Friday, October 8, 2010

Intuitive response

Thanks to the comment on http://www.wellsprings.org.uk/weekly_wellsprings/year_c/sunday_28.htm about the Samaritan leper who was healed by Jesus (Luke 17:11-19).
But one cannot simply go to the priests to be allowed back - he is  a Samaritan and would only meet with contempt from any Jewish priest.
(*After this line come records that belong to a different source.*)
theorem witness_DistributorEvents :
    (let s := directed
     takesSpawn s = true ∧
     s.sched.requests.find? Request.isSpawn = some (.spawn 0 1 (List.replicate 256 0) none) ∧
     findContext s 1 = some s.ctx ∧ takesSpawn heap = false ∧
     s.sched.requests.find? (acceptable s) = some (.accepted 0 1 1) ∧ s.ctx.prv.gtid = 1 ∧ s.core.act = true ∧
     s.sched.teams.find? (fun t => t.id = 1) = some team ∧ team.donew = some (0x200, 0x200) ∧ Memory.wf s.mem = true ∧
     localMem s 0x200 = true ∧ { s with sched.election := true }.sched.election = true ∧ s.sched.election = false ∧
     nearDonew s team.donew = true ∧ team.noted = true ∧
     (let x := { team with noted := false }
      let u := { s with sched.teams := [x] }
      u.sched.requests.find? (acceptable u) = some (.accepted 0 1 1) ∧ u.sched.teams.find? (fun t => t.id = 1) = some x ∧
      x.noted = false ∧ donewPending u x = false ∧ nearDonew u x.donew = true) ∧
     s.sched.requests.find? Request.isInfo = some (.info 0 1 1) ∧ freeAreas s 0 = 0 ∧ deadHome s 0x200 = false ∧
     (readyTeams { s with sched.teams := [{ team with members := [] }] } 0).all (fun x => x.members.all (fun m => m.area.isNone)) = true) ∧
    bits (((getCore heap 0).slottab[(heap.cyc / 4096 + 1) % 16]?).getD 0) 62 2 = 0 ∧ bankFree directed 0 = false ∧
    (let s := { directed with core.lodge := none, core.act := false }
     let entry := ((getCore s 0).slottab[(s.cyc / 4096 + 1) % 16]?).getD 0
     bits entry 62 2 ≠ 0 ∧ bankFree s 0 = true ∧ (residents s 0).any (qualifies entry) = false ∧
     (entryQueues s (0 / 8) entry).findSome? (fun q => (wantedRec s q 0 entry).map (fun a => (q, a))) =
       some (⟨0, 0, 0x50000, 16⟩, 0x50000) ∧
     recField s 0x50000 5 1 % 2 = 0) ∧
    (let s := { directed with core.lodge := none, sched.restores := [⟨0, 0x50000, 0x100000, 0, 9⟩] }
     s.sched.restores.find? (fun r => r.core = 0) = some ⟨0, 0x50000, 0x100000, 0, 9⟩ ∧ (getCore s 0).lodge = none) ∧
    (let s := { directed with mem := directed.mem ++ [⟨0x100002, 2⟩] }
     ∃ b r, restoreArea s 0x100000 = .bad b r) ∧
    directed.sched.restores.find? (fun r => r.core = 0) = none ∧ teamDone directed team = false ∧
    (∃ tm, directed.sched.teams.find? (fun t => t.id = 2) = some tm ∧ teamDone directed tm = true ∧
      nearDonew directed tm.donew = true ∧ tm.ending = false ∧ tm.donew = some (0x200, 0x200)) ∧
    (findContext directed (BitVec.ofNat 64 9)).isSome = true ∧ teamOf directed (BitVec.ofNat 64 9) = some team ∧
    (let s := { directed with core.lodge := some lodgedName }
     (getCore s 0).lodge = some lodgedName ∧ lodgedName.aux.area = some 0x100000 ∧
     (List.range 100).find? (fun i => i ≠ 0 ∧ blockLive lodgedName i ∧ ¬ lodgedName.aux.spilled.contains i) = some 1 ∧
     leftBuffer s 0 lodgedName.prv.gtid = true ∧ lodgedName.aux.extPending = none ∧ evictable lodgedName = 2 :: []) ∧
    (getCore heap 0).lodge = none ∧ heap.ctx.aux.evicted = [] ∧
    (let s := { heap with ctx.aux.evicted := [23], ctx.aux.area := none }
     s.ctx.aux.evicted = 23 :: [] ∧ ∃ c, reloadName s s.ctx 23 = .ok c) :=
  ⟨by decide +kernel, by decide +kernel, by decide +kernel, by decide +kernel, by decide +kernel, ⟨_, _, rfl⟩,
    by decide +kernel, by decide +kernel, ⟨_, rfl, by decide +kernel, by decide +kernel, rfl, rfl⟩,
    by decide +kernel, by decide +kernel, by decide +kernel, by decide +kernel, by decide +kernel, ⟨rfl, _, rfl⟩⟩

/-- The three ways a restore ends: the area of `withArea 8`, one marked resident, and one whose wayside entry names a line
outside its window. -/
theorem witness_Restores :
    (∃ c, restoreArea { directed with mem := directed.mem ++ [⟨0x100002, 8⟩] } 0x100000 = .ok c) ∧
    (∃ b r, restoreArea { directed with mem := directed.mem ++ [⟨0x100002, 2⟩] } 0x100000 = .bad b r) ∧
    ∃ a, restoreArea { directed with mem := directed.mem ++ [⟨0x100002, 8⟩, ⟨0x101548, 5⟩, ⟨0x102017, 0x80⟩] } 0x100000 =
      .outside a :=
  ⟨restores_exists (by decide +kernel), ⟨_, _, rfl⟩, leaves (by decide +kernel)⟩
where
  leaves {r : Restored} (h : (match r with | .outside _ => true | _ => false) = true) : ∃ a, r = .outside a := by
    cases r with
    | ok _ => cases h
    | bad _ _ => cases h
    | outside a => exact ⟨a, rfl⟩

/-- A team of one Pending member. -/
def single : Team :=
  { team with id := 3, levels := [⟨1, 1, 0, true⟩], members := [⟨0, 20, .pending, [], none, false, none⟩], noted := true }

/-- Die 0 is live, core 0 gives every quantum to its partition and has a bank left or none, and one save area is free. -/
def admits (lodge : Option Ctx) : State :=
  { slotted 0x8000000000000000 0 with
    core.lodge := lodge, boot.bootst := 6, rel.live := #v[true, false, false, false]
    sched.sapools := [(0, ⟨0x90000, 16⟩)], sched.teams := [single]
    mem := [⟨0x90008, 1⟩, ⟨0x90042, 0xA⟩] }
Unable to take the route laid before the others, he returns to the One who healed him and praises God for the great thing that has been done for him.

Here is an intuitive response to Jesus' ministry.  When our circumstances are such as preclude us from attending at church, what then?  Jesus is still available - even if not within the religious culture.  The same outcome that is assumed for the 9 lepers - that they would re-enter by the blessing of the priests the community they were barred from - is available to this one.  Jesus has made him whole, and he longs for recognition; Jesus has restored his dignity, and he can celebrate life.  But not in a religious form that is foreign to him - rather in a development of personal relationship with the One who has set him free.

The present-day church, then, has to learn once more that its structures are not able to relate to all who desire nurture for and celebration of their the relationship people have with Jesus.  It may do so in 9 cases out of 10.  But not always.  Even since Jesus' time, there has been one who does not fit the mould.  And for that one, Jesus was available.

Now, however, comes the interesting questions: Who stands in the place of Christ in today's world?  It has been declared that the church (in which the Word of God is truly proclaimed and the sacraments rightly administered) was the presence of Christ in the world.  But while it retains its exclusive culture (as the Jewish priests did), how can it fulfil Jesus' ministry to the ones who are excluded?